# Assignment:
Among the lines below, restate word for word only those from the line with "(s.modDom i f).route = s.route := rfl" through the line with "(s.modDom i f).replayT = s.replayT := rfl", with both end lines kept.
━━━━━━━━━━━━━━━━━━━━
section modPort
variable (r i : Nat) (f : Port → Port)
@[simp] theorem State.modPort_pending : (s.modPort r i f).pending = s.pending := rfl
@[simp] theorem State.modPort_free : (s.modPort r i f).free = s.free := rfl
@[simp] theorem State.modPort_waits : (s.modPort r i f).waits = s.waits := rfl
@[simp] theorem State.modPort_fuses : (s.modPort r i f).fuses = s.fuses := rfl
@[simp] theorem State.modPort_mram : (s.modPort r i f).mram = s.mram := rfl
@[simp] theorem State.modPort_pins : (s.modPort r i f).pins = s.pins := rfl
@[simp] theorem State.modPort_stopped : (s.modPort r i f).stopped = s.stopped := rfl
@[simp] theorem State.modPort_scan : (s.modPort r i f).scan = s.scan := rfl
@[simp] theorem State.modPort_cores : (s.modPort r i f).cores = s.cores := rfl
@[simp] theorem State.modPort_blocks : (s.modPort r i f).blocks = s.blocks := rfl
@[simp] theorem State.modPort_chans : (s.modPort r i f).chans = s.chans := rfl
@[simp] theorem State.modPort_pwr : (s.modPort r i f).pwr = s.pwr := rfl
@[simp] theorem State.modPort_dram : (s.modPort r i f).dram = s.dram := rfl
@[simp] theorem State.modPort_lineKey : (s.modPort r i f).lineKey = s.lineKey := rfl
@[simp] theorem State.modPort_fillKey : (s.modPort r i f).fillKey = s.fillKey := rfl
@[simp] theorem State.modPort_poison : (s.modPort r i f).poison = s.poison := rfl
@[simp] theorem State.modPort_capacity : (s.modPort r i f).capacity = s.capacity := rfl
@[simp] theorem State.modPort_nchan : (s.modPort r i f).nchan = s.nchan := rfl
@[simp] theorem State.modPort_gran : (s.modPort r i f).gran = s.gran := rfl
@[simp] theorem State.modPort_devcorr : (s.modPort r i f).devcorr = s.devcorr := rfl
@[simp] theorem State.modPort_sram : (s.modPort r i f).sram = s.sram := rfl
@[simp] theorem State.modPort_slcRam : (s.modPort r i f).slcRam = s.slcRam := rfl
@[simp] theorem State.modPort_flash : (s.modPort r i f).flash = s.flash := rfl
@[simp] theorem State.modPort_noon : (s.modPort r i f).noon = s.noon := rfl
@[simp] theorem State.modPort_waymask : (s.modPort r i f).waymask = s.waymask := rfl
@[simp] theorem State.modPort_ambmp : (s.modPort r i f).ambmp = s.ambmp := rfl
@[simp] theorem State.modPort_route : (s.modPort r i f).route = s.route := rfl
@[simp] theorem State.modPort_mroute : (s.modPort r i f).mroute = s.mroute := rfl
@[simp] theorem State.modPort_chipDrops : (s.modPort r i f).chipDrops = s.chipDrops := rfl
@[simp] theorem State.modPort_chipLog : (s.modPort r i f).chipLog = s.chipLog := rfl
@[simp] theorem State.modPort_replayT : (s.modPort r i f).replayT = s.replayT := rfl
@[simp] theorem State.modPort_treeT : (s.modPort r i f).treeT = s.treeT := rfl
@[simp] theorem State.modPort_keys : (s.modPort r i f).keys = s.keys := rfl
@[simp] theorem State.modPort_sd : (s.modPort r i f).sd = s.sd := rfl
@[simp] theorem State.modPort_boot : (s.modPort r i f).boot = s.boot := rfl
@[simp] theorem State.modPort_slate : (s.modPort r i f).slate = s.slate := rfl
@[simp] theorem State.modPort_lbist : (s.modPort r i f).lbist = s.lbist := rfl
@[simp] theorem State.modPort_lbistSel : (s.modPort r i f).lbistSel = s.lbistSel := rfl
@[simp] theorem State.modPort_out : (s.modPort r i f).out = s.out := rfl
end modPort

section modChan
variable (c : Nat) (f : Chan → Chan)
@[simp] theorem State.modChan_pending : (s.modChan c f).pending = s.pending := rfl
@[simp] theorem State.modChan_free : (s.modChan c f).free = s.free := rfl
@[simp] theorem State.modChan_waits : (s.modChan c f).waits = s.waits := rfl
@[simp] theorem State.modChan_fuses : (s.modChan c f).fuses = s.fuses := rfl
@[simp] theorem State.modChan_mram : (s.modChan c f).mram = s.mram := rfl
@[simp] theorem State.modChan_pins : (s.modChan c f).pins = s.pins := rfl
@[simp] theorem State.modChan_stopped : (s.modChan c f).stopped = s.stopped := rfl
@[simp] theorem State.modChan_scan : (s.modChan c f).scan = s.scan := rfl
@[simp] theorem State.modChan_cores : (s.modChan c f).cores = s.cores := rfl
@[simp] theorem State.modChan_blocks : (s.modChan c f).blocks = s.blocks := rfl
@[simp] theorem State.modChan_regions : (s.modChan c f).regions = s.regions := rfl
@[simp] theorem State.modChan_pwr : (s.modChan c f).pwr = s.pwr := rfl
@[simp] theorem State.modChan_dram : (s.modChan c f).dram = s.dram := rfl
@[simp] theorem State.modChan_lineKey : (s.modChan c f).lineKey = s.lineKey := rfl
@[simp] theorem State.modChan_fillKey : (s.modChan c f).fillKey = s.fillKey := rfl
@[simp] theorem State.modChan_poison : (s.modChan c f).poison = s.poison := rfl
@[simp] theorem State.modChan_capacity : (s.modChan c f).capacity = s.capacity := rfl
@[simp] theorem State.modChan_nchan : (s.modChan c f).nchan = s.nchan := rfl
@[simp] theorem State.modChan_gran : (s.modChan c f).gran = s.gran := rfl
@[simp] theorem State.modChan_devcorr : (s.modChan c f).devcorr = s.devcorr := rfl
@[simp] theorem State.modChan_sram : (s.modChan c f).sram = s.sram := rfl
@[simp] theorem State.modChan_slcRam : (s.modChan c f).slcRam = s.slcRam := rfl
@[simp] theorem State.modChan_flash : (s.modChan c f).flash = s.flash := rfl
@[simp] theorem State.modChan_noon : (s.modChan c f).noon = s.noon := rfl
@[simp] theorem State.modChan_waymask : (s.modChan c f).waymask = s.waymask := rfl
@[simp] theorem State.modChan_ambmp : (s.modChan c f).ambmp = s.ambmp := rfl
@[simp] theorem State.modChan_route : (s.modChan c f).route = s.route := rfl
@[simp] theorem State.modChan_mroute : (s.modChan c f).mroute = s.mroute := rfl
@[simp] theorem State.modChan_chipDrops : (s.modChan c f).chipDrops = s.chipDrops := rfl
@[simp] theorem State.modChan_chipLog : (s.modChan c f).chipLog = s.chipLog := rfl
@[simp] theorem State.modChan_replayT : (s.modChan c f).replayT = s.replayT := rfl
@[simp] theorem State.modChan_treeT : (s.modChan c f).treeT = s.treeT := rfl
@[simp] theorem State.modChan_keys : (s.modChan c f).keys = s.keys := rfl
@[simp] theorem State.modChan_sd : (s.modChan c f).sd = s.sd := rfl
@[simp] theorem State.modChan_boot : (s.modChan c f).boot = s.boot := rfl
@[simp] theorem State.modChan_slate : (s.modChan c f).slate = s.slate := rfl
@[simp] theorem State.modChan_lbist : (s.modChan c f).lbist = s.lbist := rfl
@[simp] theorem State.modChan_lbistSel : (s.modChan c f).lbistSel = s.lbistSel := rfl
@[simp] theorem State.modChan_out : (s.modChan c f).out = s.out := rfl
end modChan

section modDom
variable (i : Nat) (f : Pwr → Pwr)
@[simp] theorem State.modDom_pending : (s.modDom i f).pending = s.pending := rfl
@[simp] theorem State.modDom_free : (s.modDom i f).free = s.free := rfl
@[simp] theorem State.modDom_waits : (s.modDom i f).waits = s.waits := rfl
@[simp] theorem State.modDom_fuses : (s.modDom i f).fuses = s.fuses := rfl
@[simp] theorem State.modDom_mram : (s.modDom i f).mram = s.mram := rfl
@[simp] theorem State.modDom_pins : (s.modDom i f).pins = s.pins := rfl
@[simp] theorem State.modDom_stopped : (s.modDom i f).stopped = s.stopped := rfl
@[simp] theorem State.modDom_scan : (s.modDom i f).scan = s.scan := rfl
@[simp] theorem State.modDom_cores : (s.modDom i f).cores = s.cores := rfl
@[simp] theorem State.modDom_blocks : (s.modDom i f).blocks = s.blocks := rfl
@[simp] theorem State.modDom_regions : (s.modDom i f).regions = s.regions := rfl
@[simp] theorem State.modDom_chans : (s.modDom i f).chans = s.chans := rfl
@[simp] theorem State.modDom_dram : (s.modDom i f).dram = s.dram := rfl
@[simp] theorem State.modDom_lineKey : (s.modDom i f).lineKey = s.lineKey := rfl
@[simp] theorem State.modDom_fillKey : (s.modDom i f).fillKey = s.fillKey := rfl
@[simp] theorem State.modDom_poison : (s.modDom i f).poison = s.poison := rfl
@[simp] theorem State.modDom_capacity : (s.modDom i f).capacity = s.capacity := rfl
@[simp] theorem State.modDom_nchan : (s.modDom i f).nchan = s.nchan := rfl
@[simp] theorem State.modDom_gran : (s.modDom i f).gran = s.gran := rfl
@[simp] theorem State.modDom_devcorr : (s.modDom i f).devcorr = s.devcorr := rfl
@[simp] theorem State.modDom_sram : (s.modDom i f).sram = s.sram := rfl
@[simp] theorem State.modDom_slcRam : (s.modDom i f).slcRam = s.slcRam := rfl
@[simp] theorem State.modDom_flash : (s.modDom i f).flash = s.flash := rfl
@[simp] theorem State.modDom_noon : (s.modDom i f).noon = s.noon := rfl
@[simp] theorem State.modDom_waymask : (s.modDom i f).waymask = s.waymask := rfl
@[simp] theorem State.modDom_ambmp : (s.modDom i f).ambmp = s.ambmp := rfl
@[simp] theorem State.modDom_route : (s.modDom i f).route = s.route := rfl
@[simp] theorem State.modDom_mroute : (s.modDom i f).mroute = s.mroute := rfl
@[simp] theorem State.modDom_chipDrops : (s.modDom i f).chipDrops = s.chipDrops := rfl
@[simp] theorem State.modDom_chipLog : (s.modDom i f).chipLog = s.chipLog := rfl
@[simp] theorem State.modDom_replayT : (s.modDom i f).replayT = s.replayT := rfl
@[simp] theorem State.modDom_treeT : (s.modDom i f).treeT = s.treeT := rfl
@[simp] theorem State.modDom_keys : (s.modDom i f).keys = s.keys := rfl
@[simp] theorem State.modDom_sd : (s.modDom i f).sd = s.sd := rfl
@[simp] theorem State.modDom_boot : (s.modDom i f).boot = s.boot := rfl
@[simp] theorem State.modDom_slate : (s.modDom i f).slate = s.slate := rfl
@[simp] theorem State.modDom_lbist : (s.modDom i f).lbist = s.lbist := rfl
@[simp] theorem State.modDom_lbistSel : (s.modDom i f).lbistSel = s.lbistSel := rfl
@[simp] theorem State.modDom_out : (s.modDom i f).out = s.out := rfl
end modDom

section modNoon
variable (f : Noon → Noon)
@[simp] theorem State.modNoon_pending : (s.modNoon f).pending = s.pending := rfl
@[simp] theorem State.modNoon_free : (s.modNoon f).free = s.free := rfl
@[simp] theorem State.modNoon_waits : (s.modNoon f).waits = s.waits := rfl
@[simp] theorem State.modNoon_fuses : (s.modNoon f).fuses = s.fuses := rfl
@[simp] theorem State.modNoon_mram : (s.modNoon f).mram = s.mram := rfl
@[simp] theorem State.modNoon_pins : (s.modNoon f).pins = s.pins := rfl
@[simp] theorem State.modNoon_stopped : (s.modNoon f).stopped = s.stopped := rfl
@[simp] theorem State.modNoon_scan : (s.modNoon f).scan = s.scan := rfl
@[simp] theorem State.modNoon_cores : (s.modNoon f).cores = s.cores := rfl
@[simp] theorem State.modNoon_blocks : (s.modNoon f).blocks = s.blocks := rfl
@[simp] theorem State.modNoon_regions : (s.modNoon f).regions = s.regions := rfl
@[simp] theorem State.modNoon_chans : (s.modNoon f).chans = s.chans := rfl
@[simp] theorem State.modNoon_pwr : (s.modNoon f).pwr = s.pwr := rfl
@[simp] theorem State.modNoon_dram : (s.modNoon f).dram = s.dram := rfl
@[simp] theorem State.modNoon_lineKey : (s.modNoon f).lineKey = s.lineKey := rfl
@[simp] theorem State.modNoon_fillKey : (s.modNoon f).fillKey = s.fillKey := rfl
@[simp] theorem State.modNoon_poison : (s.modNoon f).poison = s.poison := rfl
@[simp] theorem State.modNoon_capacity : (s.modNoon f).capacity = s.capacity := rfl
@[simp] theorem State.modNoon_nchan : (s.modNoon f).nchan = s.nchan := rfl
@[simp] theorem State.modNoon_gran : (s.modNoon f).gran = s.gran := rfl
@[simp] theorem State.modNoon_devcorr : (s.modNoon f).devcorr = s.devcorr := rfl
@[simp] theorem State.modNoon_sram : (s.modNoon f).sram = s.sram := rfl
@[simp] theorem State.modNoon_slcRam : (s.modNoon f).slcRam = s.slcRam := rfl
@[simp] theorem State.modNoon_flash : (s.modNoon f).flash = s.flash := rfl
@[simp] theorem State.modNoon_waymask : (s.modNoon f).waymask = s.waymask := rfl
@[simp] theorem State.modNoon_ambmp : (s.modNoon f).ambmp = s.ambmp := rfl
@[simp] theorem State.modNoon_route : (s.modNoon f).route = s.route := rfl
@[simp] theorem State.modNoon_mroute : (s.modNoon f).mroute = s.mroute := rfl
@[simp] theorem State.modNoon_chipDrops : (s.modNoon f).chipDrops = s.chipDrops := rfl
@[simp] theorem State.modNoon_chipLog : (s.modNoon f).chipLog = s.chipLog := rfl
@[simp] theorem State.modNoon_replayT : (s.modNoon f).replayT = s.replayT := rfl
@[simp] theorem State.modNoon_treeT : (s.modNoon f).treeT = s.treeT := rfl
@[simp] theorem State.modNoon_keys : (s.modNoon f).keys = s.keys := rfl
@[simp] theorem State.modNoon_sd : (s.modNoon f).sd = s.sd := rfl
@[simp] theorem State.modNoon_boot : (s.modNoon f).boot = s.boot := rfl
@[simp] theorem State.modNoon_slate : (s.modNoon f).slate = s.slate := rfl
@[simp] theorem State.modNoon_lbist : (s.modNoon f).lbist = s.lbist := rfl
@[simp] theorem State.modNoon_lbistSel : (s.modNoon f).lbistSel = s.lbistSel := rfl
@[simp] theorem State.modNoon_out : (s.modNoon f).out = s.out := rfl
end modNoon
━━━━━━━━━━━━━━━━━━━━
# Written reply:
@[simp] theorem State.modDom_route : (s.modDom i f).route = s.route := rfl
@[simp] theorem State.modDom_mroute : (s.modDom i f).mroute = s.mroute := rfl
@[simp] theorem State.modDom_chipDrops : (s.modDom i f).chipDrops = s.chipDrops := rfl
@[simp] theorem State.modDom_chipLog : (s.modDom i f).chipLog = s.chipLog := rfl
@[simp] theorem State.modDom_replayT : (s.modDom i f).replayT = s.replayT := rfl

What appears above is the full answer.